Economic Impact of Biosimilars in Oncology

Bruce Feinberg, DO: Kathy set us up beautifully on the issue of economic impact. There are so many layers of the economic impact. We’ve touched on them. I want to focus our thoughts on them. It’s no longer about the operational aspect. It’s not about the efficacy. It’s not about the way in which biosimilars are approved.

Let’s talk numbers. I want a brief response, and then I want to dig in. You’ve all described that there’s effort involved in the adoption of biosimilars, and it raises the question, on an economics argument alone, is the juice worth the squeeze? Who is going first?

Michael Diaz, MD: I can go first. I have to say that in value-based contracts, it will definitely accelerate your ability to get to your goal, and therefore it provides incentives. With that in mind, we’re seeing that it’s definitely beneficial.

Bruce Feinberg, DO: All right.

Bhavesh Shah, RPh, BCOP: I think you need to look at it from a global perspective, right? If we don’t adopt biosimilars, how do you actually make room for more innovative therapies? There have been a lot of great models out there that basically show what happens to our cost of medications and biologics for the next 3 or 4 years if we don’t adopt biosimilars. It’s going to go up by $100 billion.

That should be the biggest reason, but I also think that there are so many different factors that play a role. It all depends on what type of model your institution uses. If you’re a risk-based model, and that’s how you practice, then you’re the provider and the payer, so you’re going to be using more biosimilars.

If you’re in a revenue-generating model, then that is going to drive your decision to use more costly drugs. As Kathy mentioned, ASP [average selling price] is important, and this is what also influences some of the biosimilar companies not to have aggressive pricing. They don’t want to dilute the ASP so much because it doesn’t make it appealing for providers to use an ASP they’re eventually going to lose money on.

There are a lot of economic factors, but we need to think about the global picture of the price we’re going to pay for adopting the bigger and more costly innovations we’re seeing, especially in oncology with CAR [chimeric antigen receptor] T-cell therapy and the combination of immunotherapies that are coming out.

Bruce Feinberg, DO: Kathy, is the juice worth the squeeze?

Kathy W. Oubre, MS: Yes. I think we can all agree that health care costs are too high.

Bruce Feinberg, DO: When you look at it at a practice level and a prescriber level, and you look at your contracts, rebates, and drug costs, I’m hearing that differences to the bottom line are 10% or less. Are they greater than that? For the most part, I’m not hearing that patients are seeing a lot of the impact. In the current modeling or current benefit design, if they’ve got a $5000 deductible, they’ve already hit it by the time they’re getting on a drug that’s a biosimilar.
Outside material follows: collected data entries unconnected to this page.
-- ==== Sys2Proof/Laws/Request.lean ====
section
/-! SUPPORT. What the buffer holds after a request, and what the frame decode reads in it. -/

namespace Sys2Proof.Machine

/-- The buffer holds, after a request that fits, its headers, payload and checksum. -/
theorem load_requestMem (s : State) (hm : memWf s.mem) (h0 : spans s 0 16) (hs : spans s 14 (s.ch.dataLen.toNat + 2))
   (h2 : 2 ≤ s.ch.dataLen.toNat) :
   memLoadBytes (requestMem s) s.ch.bufBase.toNat (16 + s.ch.dataLen.toNat) =
     headerBytes s ++ (bufList s 16 (s.ch.dataLen.toNat - 2) ++ leBytes 2
         (cksum (0 :: s.ch.serviceId :: bufList s 16 (s.ch.dataLen.toNat - 2))).toNat) := by
  obtain ⟨-, b1⟩ := spans_bounds h0 (by omega)
  obtain ⟨-, b2⟩ := spans_bounds hs (by omega)
  have hck : (0x00 :: s.ch.serviceId :: bufList s 16
      (s.ch.dataLen.toNat - 2)).take s.ch.dataLen.toNat = 0x00 :: s.ch.serviceId :: bufList s 16
      (s.ch.dataLen.toNat - 2) := by
    apply List.take_of_length_le; simp; omega
  have e : 16 + s.ch.dataLen.toNat = (14 + s.ch.dataLen.toNat) + 2 := by omega
  rw [e, memLoadBytes_add]
  have hck2 : bufList (headersStored s) 14 s.ch.dataLen.toNat = _ := (bufList_headersStored hm h0 _).trans hck
  have tail : memLoadBytes (requestMem s) (s.ch.bufBase.toNat + (14 + s.ch.dataLen.toNat)) 2 = leBytes 2
      (cksum (0 :: s.ch.serviceId :: bufList s 16 (s.ch.dataLen.toNat - 2))).toNat := by
    rw [requestMem, hck2]
    have := memLoadBytes_memStoreBytes (memWf_headersStored hm h0)
        (leBytes 2 (cksum (0 :: s.ch.serviceId :: bufList s 16 (s.ch.dataLen.toNat - 2))).toNat)
        (s.ch.bufBase.toNat + (14 + s.ch.dataLen.toNat)) (by rw [length_leBytes]; omega)
    rw [length_leBytes] at this
    exact this
  rw [tail, ← List.append_assoc]
  refine congrArg (· ++ _) ?_
  have front : memLoadBytes (requestMem s) s.ch.bufBase.toNat (14 + s.ch.dataLen.toNat) = memLoadBytes
      (headersStored s).mem s.ch.bufBase.toNat (14 + s.ch.dataLen.toNat) := by
    apply memLoadBytes_congr
    intro i hi
    rw [requestMem, memGet_store (memWf_headersStored hm h0) _ _ _ (by rw [length_leBytes]; omega), if_neg (by omega)]
  rw [front, show 14 + s.ch.dataLen.toNat = 16 + (s.ch.dataLen.toNat - 2) by omega, memLoadBytes_add]
  refine congrArg₂ (· ++ ·) ?_ ?_
  · have := memLoadBytes_memStoreBytes hm (headerBytes s) s.ch.bufBase.toNat (by rw [length_headerBytes]; omega)
    rw [length_headerBytes] at this
    exact this
  · apply memLoadBytes_congr
    intro i hi
    rw [headersStored_mem, memGet_store hm _ _ _ (by rw [length_headerBytes]; omega),
        if_neg (by rw [length_headerBytes]; omega)]

/-- A byte of a read is the byte at its address. -/
theorem getD_memLoad (m : List Host.Cell) (a n i : Nat) (h : i < n) :
    (memLoadBytes m a n).getD i 0 = memGet m (a + i) := by
  rw [List.getD, getElem_memLoadBytes _ _ _ _ h]; rfl

/-- A stretch of a read is the read of the stretch. -/
theorem take_drop_memLoad (m : List Host.Cell) (a n k j : Nat) (h : k + j ≤ n) :
    ((memLoadBytes m a n).drop k).take j = memLoadBytes m (a + k) j := by
  have e : n = k + (j + (n - k - j)) := by omega
  rw [e, memLoadBytes_add, List.drop_left' (by simp), memLoadBytes_add, List.take_left' (by simp)]

/-- The fields that the header decode finds in a request's header. -/
theorem header_fields (t : State) (sm : Byte) (src dst : BitVec 32) (len : Nat) (rest : List Byte) (n : Nat)
    (hn : 14 ≤ n)
   (h : memLoadBytes t.mem t.ch.bufBase.toNat n = requestHeader sm src dst len ++ rest) :
   bufAt t 0 = sm ∧ bufAt t 1 = 0 ∧ bufField t 2 4 = src.toNat ∧ bufField t 6 4 = dst.toNat ∧
       bufField t 10 2 = len % 65536 ∧
   bufList t 1 11 = headerRange src dst len ∧ bufField t 12 2 = (cksum (headerRange src dst len)).toNat := by
  have hb : ∀ i, i < n → bufAt t i = (requestHeader sm src dst len ++ rest).getD i 0 := by
    intro i hi; rw [← h, getD_memLoad _ _ _ _ hi]; rfl
  have hl : ∀ k j, k + j ≤ n → bufList t k j = ((requestHeader sm src dst len ++ rest).drop k).take j := by
    intro k j hi; rw [← h, take_drop_memLoad _ _ _ _ _ hi]; rfl
  have hr : ∀ (pre l suf : List Byte), requestHeader sm src dst len = pre ++ (l ++ suf) →
      bufList t pre.length l.length = l := by
    intro pre l suf e
    have hle : pre.length + l.length ≤ 14 := by
      have := congrArg List.length e
      simp at this; omega
    rw [hl _ _ (by omega), e, List.append_assoc, List.drop_left, List.append_assoc, List.take_left]
  have b1 := src.isLt
  have b2 := dst.isLt
  have b3 := (cksum (headerRange src dst len)).isLt
  have f : ∀ (pre : List Byte) k j v suf, requestHeader sm src dst len = pre ++ (leBytes j v ++ suf) →
      pre.length = k → bufField t k j = v % 256 ^ j := by
    intro pre k j v suf e hk
    have := hr pre (leBytes j v) suf e
    rw [length_leBytes, hk] at this
    rw [bufField, this, leNat_leBytes]
  refine ⟨?_, ?_, ?_, ?_, ?_, ?_, ?_⟩
  · rw [hb 0 (by omega)]; rfl
  · rw [hb 1 (by omega)]; rfl
  · rw [f [sm, 0] 2 4 src.toNat (leBytes 4 dst.toNat ++ leBytes 2 len ++ leBytes 2
      (cksum (headerRange src dst len)).toNat) (by simp [requestHeader, headerRange]) rfl]; omega
  · rw [f ([sm, 0] ++ leBytes 4 src.toNat) 6 4 dst.toNat (leBytes 2 len ++ leBytes 2
      (cksum (headerRange src dst len)).toNat) (by simp [requestHeader, headerRange]) (by simp)]; omega
  · exact f ([sm, 0] ++ leBytes 4 src.toNat ++ leBytes 4 dst.toNat) 10 2 len
      (leBytes 2 (cksum (headerRange src dst len)).toNat) (by simp [requestHeader, headerRange]) (by simp)
  · have := hr [sm] (headerRange src dst len) (leBytes 2 (cksum (headerRange src dst len)).toNat)
      (by simp [requestHeader])
    simpa using this
  · rw [f (sm :: headerRange src dst len) 12 2 (cksum (headerRange src dst len)).toNat [] (by simp [requestHeader])
      (by simp)]; omega


/-- Two states with the same binding have the same accessible ranges (R63). -/
theorem spans_congr {s t : State} (h1 : t.ch.bufBase = s.ch.bufBase) (h2 : t.ch.capacity = s.ch.capacity)
    {k n : Nat} : spans t k n ↔ spans s k n := by
  unfold spans; rw [h1, h2]

/-- ENCODE_REQUEST of a frame that fits, field by field (R154). -/
theorem request_encoded {s : State} (hm : memWf s.mem) (hb : s.ch.bound)
    (hfit : 16 + s.ch.dataLen.toNat ≤ s.ch.capacity.toNat) :
   ∃ t, encodeRequestOp s = .ok t ∧ t.ch = { s.ch with phase := .encoded } ∧ t.mem = requestMem s ∧
       sameElsewhere s t ∧ t.reply = s.reply ∧ t.draws = s.draws := by
  have h0 : spans s 0 16 := spans_of_bound hb (by omega)
  have hs : spans s 14 (s.ch.dataLen.toNat + 2) := spans_of_bound hb (by omega)
  have hbig : ¬ tooBig s := by unfold tooBig; omega
  exact ⟨_, encodeRequestOp_fits hm hbig h0 hs, by simp, by simp, by simp [sameElsewhere_refl], by simp, by simp⟩

/-- A DECODE_FRAME_HEADER that finds nothing wrong, field by field (R158). -/
theorem header_decoded {t : State} (ht0 : spans t 0 14) (hgood : ¬ headerBad t) :
   ∃ u, decodeFrameHeaderOp t = .ok u ∧ u.ch = decodedHeader t t.ch.lastError ∧ u.mem = t.mem ∧ sameElsewhere t u ∧
       u.reply = t.reply ∧ u.draws = t.draws := by
  have hu := decodeFrameHeaderOp_ok ht0
  rw [if_neg hgood] at hu
  exact ⟨_, hu, by simp, by simp, by simp [sameElsewhere_refl], by simp, by simp⟩

/-- The header decode finds nothing wrong in a request just encoded, and reads its fields back (R165). -/
theorem good_request_header {s t : State} (hm : memWf s.mem) (hb : s.ch.bound) (h2 : 2 ≤ s.ch.dataLen.toNat)
    (hff : s.ch.dataLen.toNat ≤ 0xFFFF)
   (hfit : 16 + s.ch.dataLen.toNat ≤ s.ch.capacity.toNat) (hch : t.ch = { s.ch with phase := .encoded })
       (hme : t.mem = requestMem s) (hc : t.config = s.config) :
   ¬ headerBad t ∧ bufAt t 1 = 0 ∧ bufField t 2 4 = s.ch.srcAddr.toNat ∧ bufField t 6 4 = s.ch.dstAddr.toNat ∧
       bufField t 10 2 = s.ch.dataLen.toNat ∧ bufAt t 14 = 0 := by
  have h0 : spans s 0 16 := spans_of_bound hb (by omega)
  have hs : spans s 14 (s.ch.dataLen.toNat + 2) := spans_of_bound hb (by omega)
  have hbase : t.ch.bufBase = s.ch.bufBase := by rw [hch]
  have hcap : t.ch.capacity = s.ch.capacity := by rw [hch]
  have hload := load_requestMem s hm h0 hs h2
  rw [← hme, ← hbase] at hload
  have hload2 := hload
  rw [headerBytes, List.append_assoc] at hload2
  obtain ⟨f0, f1, f2, f6, f10, fr, f12⟩ :=
      header_fields t s.config.startMarker s.ch.srcAddr s.ch.dstAddr s.ch.dataLen.toNat _ _ (by omega) hload2
  have hmod : s.ch.dataLen.toNat % 65536 = s.ch.dataLen.toNat := by omega
  rw [hmod] at f10
  refine ⟨?_, f1, f2, f6, f10, ?_⟩
  · simp only [headerBad, bufField_one, f0, f10, fr, f12, hc, hcap]
    omega
  · rw [bufAt, ← getD_memLoad t.mem _ (16 + s.ch.dataLen.toNat) 14 (by omega), hload]
    rfl

/-- Eight bytes stored at offset 16 are what the buffer then holds there (R182). -/
theorem bufList_prop {s : State} (hm : memWf s.mem) (hs : spans s 16 8) (l : List Byte) (h8 : l.length = 8) (t : State)
   (hb : t.ch.bufBase = s.ch.bufBase) (h : t.mem = memStoreBytes s.mem (s.ch.bufBase.toNat + 16) l) :
       bufList t 16 8 = l := by
  obtain ⟨-, b1⟩ := spans_bounds hs (by omega)
  have := memLoadBytes_memStoreBytes hm l (s.ch.bufBase.toNat + 16) (by omega)
  rw [h8] at this
  rw [bufList, h, hb, this]

/-- What ENCODE_REQUEST leaves in the buffer, where the property header and the value stand, is a whole frame (R92). -/
theorem frame_of_request (s : State) (src dst : BitVec 32) (sid : Byte) (otype : BitVec 16) (oid : BitVec 32)
    (pid : BitVec 16) (value : List Byte)
  (h1 : s.ch.srcAddr = src) (h2 : s.ch.dstAddr = dst) (h3 : s.ch.serviceId = sid)
      (h4 : s.ch.dataLen.toNat = 10 + value.length)
  (h5 : bufList s 16 (8 + value.length) = propHeader otype oid pid ++ value) :
  requestFrame s.config.startMarker src dst sid otype oid pid value = headerBytes s ++
      (bufList s 16 (s.ch.dataLen.toNat - 2) ++ leBytes 2 (cksum
      (0 :: s.ch.serviceId :: bufList s 16 (s.ch.dataLen.toNat - 2))).toNat) := by
  have e : s.ch.dataLen.toNat - 2 = 8 + value.length := by omega
  rw [e, h5, headerBytes, h1, h2, h3, h4, requestFrame, requestPayload]
  simp

/-- ENCODE_REQUEST leaves every byte outside the frame as it was (R154). -/
theorem requestMem_outside {s : State} (hm : memWf s.mem) (hb : s.ch.bound)
    (hfit : 16 + s.ch.dataLen.toNat ≤ s.ch.capacity.toNat) (x : Nat)
   (hx : ¬ (s.ch.bufBase.toNat ≤ x ∧ x < s.ch.bufBase.toNat + (16 + s.ch.dataLen.toNat))) :
       memGet (requestMem s) x = memGet s.mem x := by
  have h0 : spans s 0 16 := spans_of_bound hb (by omega)
  have hbb : s.ch.bufBase.toNat + s.ch.capacity.toNat ≤ memSize := hb
  rw [requestMem, memGet_store (memWf_headersStored hm h0) _ _ _ (by rw [length_leBytes]; omega),
      if_neg (by rw [length_leBytes]; omega), headersStored_mem,
    memGet_store hm _ _ _ (by rw [length_headerBytes]; omega), if_neg (by rw [length_headerBytes]; omega)]

end Sys2Proof.Machine
end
They have surgery or whatever else, and whether their deductible is $5000 or $10,000, they’ve consumed it.

Kathy W. Oubre, MS: Right.

Bruce Feinberg, DO: They don’t have a drug coinsurance, at that point, for infusional therapy. Most do not in design, so nothing is happening at the patient level. From an economic preference, it is happening at the practice level. If that difference is only 10%, is the juice worth the squeeze?

If you’re telling me it’s 20% or 30%, I’m going to be all ears. But what is that difference?

Kathy W. Oubre, MS: I think it’s a little more complicated than that. Yes, it’s worth the squeeze. I believe in the innovation. I believe in the science. The cost of health care is too high. When we talk about cost to the patient, yes, there is a $5000 deductible. I’m not going to argue that. But at times it’s like buying a car for people who are already in a financially toxic situation. Whether that’s $5000 within 60 days or because of a biosimilar, I can make that not due for 120 or 180 days, it allows them some flexibility. Therefore, it decreases a bit of that financial stress on them. Margins are tight in practices. As for the 10%, we see more. I see closer to 20%, but even 10% is better than 5%.

Again, it’s not just that 1 thing I’m looking at. I’m looking at the whole larger picture. As long as we can keep the biosimilar market open and can continue to increase physician confidence and adoption, that the market will continue to grow, and those advantages will continue to grow as well.

Bruce Feinberg, DO: Karina, is the juice worth the squeeze at the payer level?

Karina Abdallah, PharmD: Year 1, no, the juice is not worth the squeeze. In the short game, no. That’s a general statement. You’ve got some drugs that are worth the squeeze right away. Most are not. It’s really the long game at this point. We’re looking at a 3- to 5-year strategy on our end, which is how we work anyway. I’ll give you an example. I won’t mention any names, but we’ve had to take several year-1 losses to be able to make a biosimilar work in year 2 and beyond.